Sometimes it’s a notice of a real estate transaction, or an advertisement for various veterinary hospitals. Sometimes, though—often enough to be satisfying—there’s a full-fledged story, with a nice dramatic arc and a great illustration. Some of the stories I knew about: great uncle Edward and the Jury, Whitehat McCarty and the Palace. There are stories I’ve never heard before: great grandaunt Hannah McCarty Welch and her determination to stay in her home, and great granduncle John McCarty’s beef with the Horseshoer’s Union.
There are other, sadder stories that happened later in the century. I remember my father’s life-long sorrow over the death of his first cousin, James, who perished in San Leandro in the forties because of his friends reckless driving. After side-swiping a taxi, he plowed into a gas station, which exploded and killed James Creely, son of James Creely, grandson of James Creely, and great-grandson of James Creely, the blacksmith who may have arrived in Bolinas on a handsome white horse one May day in 1889.
I know too much. So I made a map. This map shows the location of the residences, businesses, and incidents involving the Creely-McCarty family from roughly 1859 to 1920 or so. The facts are drawn from family story, city directories and census records and newspapers, like the Daily Alta, and the San Francisco Call newspapers, Old maps, which have helped me find streets that no longer exist, have also been incredibly useful.

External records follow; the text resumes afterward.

-- ==== Sys2Proof/Machine/Scale.lean ====
section
/-! DEFINITION. Rind registers, binding tags and the tensor table: majors KOP, TT, TLD and TST, and
KMEM (R233 to R249). -/

namespace Sys2Proof.Machine

/-! ## Waits (R215) and revocability (R245) -/

/-- Whether a queue slot still has to start: PENDING in a press that is not stopped (R215). -/
def Core.toStart (c : Core) (s : Nat) : Bool :=
  (c.press.slots.getD s .empty).st == .pending && !c.press.stop

/-- An instruction of majors 0x30 to 0x33 waits until every earlier-pushed PSAVE and PRESTORE has
retired, but for those that a stop keeps from starting (R215). -/
def saveSettled : M Unit := do
  let c ← getC
  waitUntil (!c.busySlots.any (fun s =>
    (cmdOp (c.cmdWord s) == 0x0C || cmdOp (c.cmdWord s) == 0x0D) &&
      (c.toStart s || (c.press.slots.getD s .empty).st == .running)))

/-- Whether a command that has yet to start names rind register `k`. -/
def Core.rindNamed (c : Core) (k : Nat) : Bool :=
  (List.range 16).any (fun s =>
    let p := c.press.slots.getD s .empty
    let ts := c.slotTags s
    c.toStart s && !ts.isEmpty &&
      ((p.tag.valid && p.tag.reg.toNat == k) || (1 < ts.length && p.tagh.valid && p.tagh.reg.toNat == k)))

/-- Whether a command that has yet to start names binding tag `t`. -/
def Core.tagNamed (c : Core) (t : Nat) : Bool :=
  (List.range 16).any (fun s => c.toStart s && (c.slotTags s).contains t)

/-- Readies writes of rind registers and tags: waits for the commands that name them (R215) and for the TLDs to them
whose windows have ended (R40); the act is irrevocable without SELFPRESS (R245). -/
def beforeScaleWrite (ks ts : List Nat) : M Unit := do
  let c ← getC
  needsShared (fun d => ks.any (fun k => d.isRind k) || ts.any (fun t => d.isTag t))
  waitUntil (!(ks.any c.rindNamed || ts.any c.tagNamed))
  if !c.selfpress then irrevocable

/-- Cancels pending writes of rind registers and tags (R41). -/
def cancelScales (ks ts : List Nat) : M Unit := do
  for k in ks do cancels (Dest.isRind k)
  for t in ts do cancels (Dest.isTag t)

/-- A rind register as an instruction reads it: before a TLD whose window is open, after one whose
window has ended (R40, R247). -/
def readRind (k : BitVec 4) : M Rind := do
  needsShared (Dest.isRind k.toNat)
  return (← getC).rind.getD k.toNat .load

/-! ## KOP (R246, R247) -/

/-- The 64 scales of a rind register with their poison. -/
def Rind.list (r : Rind) : List Lane := (natLanes 8 64 r.scales.toNat).zip (natBools 64 r.pois.toNat)
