-- ==== Sys2Proof/Machine/Kernels.lean ====
section
/-! DEFINITION. Kernels and cohorts: headers and their checks (R319 to R324), eligibility, choice and
placement (R295 to R299, R326 to R329), kernel load and start (R300 to R302, R321, R436, R437), and the
ends of cohorts and kernels (R305, R306, R330). -/

namespace Sys2Proof.Machine

/-! ## Reading as the dispatcher does (R281, R323) -/

/-- The dispatcher reads bytes through a context's page tables, as a reader of no domain, in user mode.
None when the address does not translate, may not be read, or carries poison. -/
def State.dispRead (s : State) (ctx va n : Nat) : Option (List Byte) × State :=
  if inWindow va then (none, s)
  else match s.agentXlat (s.firstCluster (s.partOfCtx ctx)) ctx false .read va n with
    | (.error _, s) => (none, s)
    | (.ok x, s) =>
      let p := s.partOfCtx ctx
      let key := keyOf p x.pa
      let (bs, s) := if leafZero x.leaf then (List.replicate n ((0 : Byte), false), s)
        else if outside key then s.outsideFor p ctx key n
        else s.homeRead .bypass p none 16384 key n []
      (if bs.any (·.2) then none else some (bs.map (·.1)), s)

/-- Bytes as dwords. -/
def dwordsOf (bs : List Byte) : List Word := (chunks 8 (bs.length / 8) bs).map (fun b => .ofNat 64 (leNat b))

/-- A table of `n` entries of `size` bytes each, as dwords. -/
def State.dispTable (s : State) (ctx va size : Nat) : Nat → Option (List (List Word)) × State
  | 0 => (some [], s)
  | n + 1 => match s.dispTable ctx va size n with
    | (none, s) => (none, s)
    | (some l, s) => match s.dispRead ctx ((va + size * n) % 2 ^ 48) size with
      | (none, s) => (none, s)
      | (some bs, s) => (some (l ++ [dwordsOf bs]), s)

/-- Whether the dispatcher may make an atomic at system scope at an address, on a queue-slot page when
`qs` (R281, Table 7.3); PAGE or PROT when not. -/
def State.dispAtomic (s : State) (ctx va : Nat) (qs : Bool) : Except Bad Xlat × State :=
  if inWindow va then (.error .page, s)
  else match s.agentXlat (s.firstCluster (s.partOfCtx ctx)) ctx false .both va 8 with
    | (.error e, s) => (.error e, s)
    | (.ok x, s) => if qs && !leafQs x.leaf then (.error .prot, s) else (.ok x, s)

/-- The same with its alignment, as a test. -/
def State.atomicOk (s : State) (ctx va : Nat) (qs : Bool) : Bool × State :=
  if va % 8 ≠ 0 then (false, s)
  else match s.dispAtomic ctx va qs with
    | (.ok _, s) => (true, s)
    | (.error _, s) => (false, s)

/-! ## The header (R319 to R322) -/

/-- The message slot (R100, R324). -/
def hMsg (h : List Word) : Nat := (hRegs h + 7) / 8 + hWsextra h

/-- An actor table entry (Table 15.2), its slot not yet placed. -/
def actorOf (e : List Word) : ActorDef :=
  let d1 := dw e 1
  let d2 := dw e 2
  { entry := .ofNat 48 (addr48 (dw e 0)), crank := bitsAt d1 55 48, cons := bitsAt d1 47 40
    p := bitsAt d1 39 32, c := bitsAt d1 31 24, depth := bitsAt d1 18 11, fstart := bitsAt d1 10 4
    fbank := bitsAt d1 3 0, base := bitsAt d2 15 8, revocable := d2.getLsbD 0
    checkable := d2.getLsbD 1, selfpress := d2.getLsbD 2, slotBase := 0 }

/-- Rank and priority of an entry table entry (R321). -/
def entRank (e : List Word) : Nat := bitsAt (dw e 0) 55 48
def entHi (e : List Word) : Bool := (dw e 0).getLsbD 56

/-- A tensor initialiser entry. -/
def tensorOf (e : List Word) : BitVec 256 :=
  .ofNat 256 ((dw e 0).toNat + (dw e 1).toNat * 2 ^ 64 + (dw e 2).toNat * 2 ^ 128 + (dw e 3).toNat * 2 ^ 192)

/-- Fields of a LAUNCH packet (Table 12.3). -/
def lPrio (p : List Word) : Nat := bitsAt (dw p 0) 17 16
def lKhdr (p : List Word) : Nat := addr48 (dw p 1)
def lGY (p : List Word) : Nat := bitsAt (dw p 2) 31 16
def lGX (p : List Word) : Nat := bitsAt (dw p 2) 15 0
def lArgs (p : List Word) : Nat := addr48 (dw p 3)
def lCkind (p : List Word) : Nat := bitsAt (dw p 4) 63 62
def lCaddr (p : List Word) : Nat := addr48 (dw p 4)
def lWaddr (p : List Word) (i : Nat) : Nat := addr48 (dw p (5 + i))
def lWval (p : List Word) (i : Nat) : Nat := bitsAt (dw p 7) (32 * i + 31) (32 * i)

/-- The actors of a kernel. -/
def Kernel.actorDefs (k : Kernel) : List ActorDef := k.actors.map actorOf

/-- The actor whose entry an entry table entry names (R436). -/
def Kernel.actorAt (k : Kernel) (e : List Word) : Option Nat :=
  k.actorDefs.findIdx? (fun a => a.entry.toNat == addr48 (dw e 0))

/-- The number of cohorts of a launch. -/
def Kernel.total (k : Kernel) : Nat := lGX k.pkt * lGY k.pkt

/-! ## Placement (R295 to R298) -/

/-- The cores of a group of a shape at an origin of a cluster, in rank order (R296). -/
def rectCores (gx gy cl ox oy : Nat) : List Nat :=
  (List.range (gx * gy)).map (fun r => cl * 128 + (oy + r / gx) * 16 + ox + r % gx)

/-- The first fit of a group (R298): clusters in order, `oy` outer and `ox` inner. -/
def firstFit (ok : Nat → Bool) (cls : List Nat) (gx gy : Nat) : Option (Nat × Nat × Nat) :=
  cls.findSome? (fun cl =>
    (List.range (9 - gy)).findSome? (fun oy =>
      (List.range (17 - gx)).findSome? (fun ox =>
        if (rectCores gx gy cl ox oy).all ok then some (cl, ox, oy) else none)))

/-- Fits for `n` groups, each at its first (R298). -/
def fitGroups (ok : Nat → Bool) (cls : List Nat) (gx gy : Nat) : Nat → List Nat → Option (List (Nat × Nat × Nat))
  | 0, _ => some []
  | n + 1, taken => match firstFit (fun c => ok c && !taken.contains c) cls gx gy with
    | none => none
    | some (cl, ox, oy) =>
      (fitGroups ok cls gx gy n (rectCores gx gy cl ox oy ++ taken)).map ((cl, ox, oy) :: ·)

/-- Whether a core is usable but for a group on it (R297). -/
def State.sound (s : State) (core : Nat) : Bool :=
  s.corePresent core && !(s.coreOf core).quarantined && !(s.coreOf core).dueQ

/-- Whether a core is usable for placement (R297). -/
def State.usable (s : State) (core : Nat) : Bool := s.sound core && (s.coreOf core).kern.isNone

/-- A placement of a header's cohort on the cores of a partition that `ok` accepts. -/
def State.fitOn (s : State) (p : Nat) (h : List Word) (ok : Nat → Bool) : Option (List (Nat × Nat × Nat)) :=
  if hGX h = 0 ∨ hGY h = 0 ∨ 16 < hGX h ∨ 8 < hGY h then none
  else fitGroups ok (s.clustersOf p) (hGX h) (hGY h) (hGroups h) []

/-- The most groups of a shape that a cluster's cores can hold at once, over some origins. -/
def mostGroups (gx gy cl : Nat) : List (Nat × Nat) → (Nat → Bool) → Nat
  | [], _ => 0
  | (ox, oy) :: rest, ok =>
    let here := rectCores gx gy cl ox oy
    let without := mostGroups gx gy cl rest ok
    if here.all ok then max without (1 + mostGroups gx gy cl rest (fun c => ok c && !here.contains c)) else without

/-- The same of a cluster: a whole one holds its rows and columns of them. -/
def clusterHolds (ok : Nat → Bool) (gx gy cl : Nat) : Nat :=
  if (rectCores 16 8 cl 0 0).all ok then 16 / gx * (8 / gy)
  else
    let origins := (List.range (9 - gy)).flatMap (fun oy => (List.range (17 - gx)).map (fun ox => (ox, oy)))
    mostGroups gx gy cl origins ok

This map might grow. It might not. Whatever happens I can confidently say that it’s the most complete account of where we lived and worked in this changeable state and city and what we (sometimes) did.
There’s been a Creely or a McCarty in San Francisco from at least 1859, and possibly longer. There’s just three of us here now: me, and my lovely cousin Gerald O’Connor, who has the luminous blue eyes of his great-grandmother Margaret. My cousin Robert Skinner, who is a McCarty, lives here, too.
Maybe we’ll make some history. (I certainly try.). But in case we don’t, here’s the history we have made. All mistakes are mine and hopefully there’s some resemblance to actual persons, all of whom are dead. Here’s a link to a page which lists the family members that appear on this map. If you want to see birth dates and death dates, please follow this link to Ancestry.com, where that information is recorded. If I’ve missed anyone, feel free to fix it yourself. (Just ask me for editing permission :-).
Maireann na daoine ar scáil a chéile: we live within reach of each other’s shadows (this is not a strict translation.) Shadows obscure, but they provide shelter, too. It depends on what you use them for, I guess. Shelter or shade, I love my family, and this map is a gift to them and you. Enjoy.